If a non-zero f has both these properties it is called a triangle center function. If f is a triangle center function and a, b, c are the side-lengths of a reference triangle then the point whose trilinear coordinates are f(a,b,c) : f(b,c,a) : f(c,a,b) is called a triangle center.

This definition ensures that triangle centers of similar triangles meet the invariance criteria specified above. By convention only the first of the three trilinear coordinates of a triangle center is quoted since the other two are obtained by cyclic permutation of a, b, c. This process is known as cyclicity.
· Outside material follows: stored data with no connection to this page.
-- ==== Sys2Proof/Certificates/Slice0/Obligations.lean ====
section
/-! DEFINITION. The statements for the provers. "Log n" is notes/assumptions/n.md. -/

open Sys2Proof Sys2Proof.Machine

/-! ## Decoding and the step -/

/-- Decode and encode agree on every instruction, with every operand at every value (R84, R87, R104). -/
def Obligations.DecodeOfEncode : Prop :=
  ∀ i : Instr, decode (encode i) = .instr i

/-- No byte of a recognised packet is lost: encoding what the decoder reads gives the bytes back. -/
def Obligations.EncodeOfDecodedPacket : Prop :=
  ∀ (b : Bytes) (i : Instr), decodePacket b = .instr i → encode i = .receive b

/-- R84 with R87: each opcode stands for its operation with exactly the operand ports of its row, and
every other opcode is reserved. -/
def Obligations.OpcodeMap : Prop :=
  ∀ p : Ports,
    (p.op = 0x01#8 → decodeOp p = .instr .srst)
    ∧ (p.op = 0x02#8 → decodeOp p = .instr (.wrtmo p.tmo))
    ∧ (p.op = 0x03#8 → decodeOp p = .instr .rdst)
    ∧ (p.op = 0x10#8 → decodeOp p = .instr .csClr)
    ∧ (p.op = 0x11#8 → decodeOp p = .instr (.csPut (p.data.setWidth 8)))
    ∧ (p.op = 0x12#8 → decodeOp p = .instr .csGet)
    ∧ (p.op = 0x20#8 → decodeOp p = .instr (.bldRd p.rid p.addr p.cnt))
    ∧ (p.op = 0x28#8 → decodeOp p = .instr (.bldWrB p.rid p.addr p.cnt p.din))
    ∧ (p.op = 0x29#8 → decodeOp p = .instr (.bldWrU16 p.rid p.addr (p.data.setWidth 16)))
    ∧ (p.op = 0x2A#8 → decodeOp p = .instr (.bldWrU32 p.rid p.addr (p.data.setWidth 32)))
    ∧ (p.op = 0x2B#8 → decodeOp p = .instr (.bldWrU64 p.rid p.addr p.data))
    ∧ (p.op = 0x2C#8 → decodeOp p = .instr (.bldWrF32 p.rid p.addr (p.data.setWidth 32)))
    ∧ (p.op = 0x2D#8 → decodeOp p = .instr (.bldWrF64 p.rid p.addr p.data))
    ∧ (p.op = 0x30#8 → decodeOp p = .instr (.valRd p.pkt p.rid))
    ∧ (p.op = 0x31#8 → decodeOp p = .instr (.valWr p.pkt p.rid))
    ∧ (p.op = 0x40#8 → decodeOp p = .instr (.extB p.pkt p.rid p.cap))
    ∧ (p.op = 0x41#8 → decodeOp p = .instr (.extU16 p.pkt p.rid))
    ∧ (p.op = 0x42#8 → decodeOp p = .instr (.extU32 p.pkt p.rid))
    ∧ (p.op = 0x43#8 → decodeOp p = .instr (.extU64 p.pkt p.rid))
    ∧ (p.op = 0x44#8 → decodeOp p = .instr (.extF32 p.pkt p.rid))
    ∧ (p.op = 0x45#8 → decodeOp p = .instr (.extF64 p.pkt p.rid))
    ∧ (p.op = 0x50#8 → decodeOp p = .instr (.sqRdB p.addr p.cnt))
    ∧ (p.op = 0x51#8 → decodeOp p = .instr (.sqRdU16 p.addr))
    ∧ (p.op = 0x52#8 → decodeOp p = .instr (.sqRdU32 p.addr))
    ∧ (p.op = 0x53#8 → decodeOp p = .instr (.sqRdU64 p.addr))
    ∧ (p.op = 0x54#8 → decodeOp p = .instr (.sqRdF32 p.addr))
    ∧ (p.op = 0x55#8 → decodeOp p = .instr (.sqRdF64 p.addr))
    ∧ (p.op = 0x58#8 → decodeOp p = .instr (.sqWrB p.addr p.cnt p.din))
    ∧ (p.op = 0x59#8 → decodeOp p = .instr (.sqWrU16 p.addr (p.data.setWidth 16)))
    ∧ (p.op = 0x5A#8 → decodeOp p = .instr (.sqWrU32 p.addr (p.data.setWidth 32)))
    ∧ (p.op = 0x5B#8 → decodeOp p = .instr (.sqWrU64 p.addr p.data))
    ∧ (p.op = 0x5C#8 → decodeOp p = .instr (.sqWrF32 p.addr (p.data.setWidth 32)))
    ∧ (p.op = 0x5D#8 → decodeOp p = .instr (.sqWrF64 p.addr p.data))
    ∧ (p.op = 0x5E#8 → decodeOp p = .instr (.sqAck p.pkt p.cap))
    ∧ (p.op = 0x5F#8 → decodeOp p = .instr .sqTmo)
    ∧ (reservedOpcode p.op.toNat = true → decodeOp p = .reservedOp p.op)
Every triangle center function corresponds to a unique triangle center. This correspondence is not bijective. Different functions may define the same triangle center. For example the functions f₁(a,b,c) = 1/a and f₂(a,b,c) = bc both correspond to the centroid. Two triangle center functions define the same triangle center if and only if their ratio is a function symmetric in a, b and c.

Even if a triangle center function is well-defined everywhere the same cannot always be said for its associated triangle center. For example let f(a, b, c) be 0 if a/b and a/c are both rational and 1 otherwise. Then for any triangle with integer sides the associated triangle center evaluates to 0:0:0 which is undefined.